→ **What is expected**: What lines in the records include the string "hcore"? Return each one.

The data: Begin

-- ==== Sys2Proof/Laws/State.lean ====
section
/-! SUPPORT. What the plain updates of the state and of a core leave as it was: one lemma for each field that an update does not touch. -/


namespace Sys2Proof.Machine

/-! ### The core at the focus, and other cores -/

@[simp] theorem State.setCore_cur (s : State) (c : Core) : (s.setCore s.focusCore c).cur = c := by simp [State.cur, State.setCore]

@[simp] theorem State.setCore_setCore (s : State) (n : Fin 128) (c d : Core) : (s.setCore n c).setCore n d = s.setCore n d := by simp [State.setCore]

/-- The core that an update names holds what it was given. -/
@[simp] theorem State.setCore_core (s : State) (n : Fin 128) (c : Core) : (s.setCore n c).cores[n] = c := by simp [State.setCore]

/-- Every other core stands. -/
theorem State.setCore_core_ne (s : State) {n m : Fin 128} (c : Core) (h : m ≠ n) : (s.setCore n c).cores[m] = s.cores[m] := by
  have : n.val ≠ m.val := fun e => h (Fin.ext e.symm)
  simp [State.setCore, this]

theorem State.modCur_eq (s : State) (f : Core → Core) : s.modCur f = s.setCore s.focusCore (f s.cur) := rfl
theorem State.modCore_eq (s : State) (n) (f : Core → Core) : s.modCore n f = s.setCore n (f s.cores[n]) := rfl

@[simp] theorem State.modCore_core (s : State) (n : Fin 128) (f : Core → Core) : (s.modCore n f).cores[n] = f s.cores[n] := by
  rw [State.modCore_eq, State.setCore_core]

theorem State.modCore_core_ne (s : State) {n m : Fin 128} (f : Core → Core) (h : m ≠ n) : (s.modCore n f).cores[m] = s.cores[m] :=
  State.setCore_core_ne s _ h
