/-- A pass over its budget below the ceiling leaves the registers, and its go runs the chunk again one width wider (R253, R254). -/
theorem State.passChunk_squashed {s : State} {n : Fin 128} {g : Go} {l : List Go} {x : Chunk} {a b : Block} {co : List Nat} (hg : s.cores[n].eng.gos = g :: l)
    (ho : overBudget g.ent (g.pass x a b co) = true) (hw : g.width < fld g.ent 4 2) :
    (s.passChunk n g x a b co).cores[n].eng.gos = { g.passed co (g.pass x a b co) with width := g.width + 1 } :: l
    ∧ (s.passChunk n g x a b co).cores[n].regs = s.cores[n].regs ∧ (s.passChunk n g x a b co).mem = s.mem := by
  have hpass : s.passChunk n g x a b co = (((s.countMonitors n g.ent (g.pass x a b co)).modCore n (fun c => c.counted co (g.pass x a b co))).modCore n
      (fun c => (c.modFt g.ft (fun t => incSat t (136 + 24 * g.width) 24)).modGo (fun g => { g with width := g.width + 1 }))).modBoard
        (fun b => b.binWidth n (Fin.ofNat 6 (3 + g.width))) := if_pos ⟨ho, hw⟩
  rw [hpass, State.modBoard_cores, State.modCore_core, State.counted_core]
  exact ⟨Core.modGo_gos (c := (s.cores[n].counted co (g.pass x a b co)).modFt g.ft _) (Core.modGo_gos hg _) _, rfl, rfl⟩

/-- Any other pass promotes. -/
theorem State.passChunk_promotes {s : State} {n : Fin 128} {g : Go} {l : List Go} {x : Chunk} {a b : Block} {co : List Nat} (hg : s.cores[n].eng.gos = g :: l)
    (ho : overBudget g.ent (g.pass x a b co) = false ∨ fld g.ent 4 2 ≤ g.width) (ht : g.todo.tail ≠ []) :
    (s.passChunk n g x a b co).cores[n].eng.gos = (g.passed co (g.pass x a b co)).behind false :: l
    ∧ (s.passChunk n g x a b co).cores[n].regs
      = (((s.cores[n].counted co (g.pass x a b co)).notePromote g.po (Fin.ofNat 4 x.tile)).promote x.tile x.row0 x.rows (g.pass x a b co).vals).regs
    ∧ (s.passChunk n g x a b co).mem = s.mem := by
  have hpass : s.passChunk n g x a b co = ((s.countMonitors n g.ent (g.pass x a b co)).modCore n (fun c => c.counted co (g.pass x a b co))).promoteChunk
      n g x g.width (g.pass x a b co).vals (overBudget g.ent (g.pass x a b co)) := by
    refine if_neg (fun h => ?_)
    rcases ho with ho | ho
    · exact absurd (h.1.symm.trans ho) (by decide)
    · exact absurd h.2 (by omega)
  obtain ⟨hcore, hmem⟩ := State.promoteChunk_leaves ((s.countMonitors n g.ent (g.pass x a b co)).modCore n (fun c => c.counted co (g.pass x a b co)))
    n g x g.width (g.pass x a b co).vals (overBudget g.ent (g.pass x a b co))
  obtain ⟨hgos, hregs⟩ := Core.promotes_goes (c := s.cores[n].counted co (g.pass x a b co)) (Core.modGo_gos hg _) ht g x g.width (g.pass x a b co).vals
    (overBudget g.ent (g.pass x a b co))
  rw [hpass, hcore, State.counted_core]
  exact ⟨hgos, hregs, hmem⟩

The data: End

→ **Exercise result**:
  obtain ⟨hcore, hmem⟩ := State.promoteChunk_leaves ((s.countMonitors n g.ent (g.pass x a b co)).modCore n (fun c => c.counted co (g.pass x a b co)))
  rw [hpass, hcore, State.counted_core]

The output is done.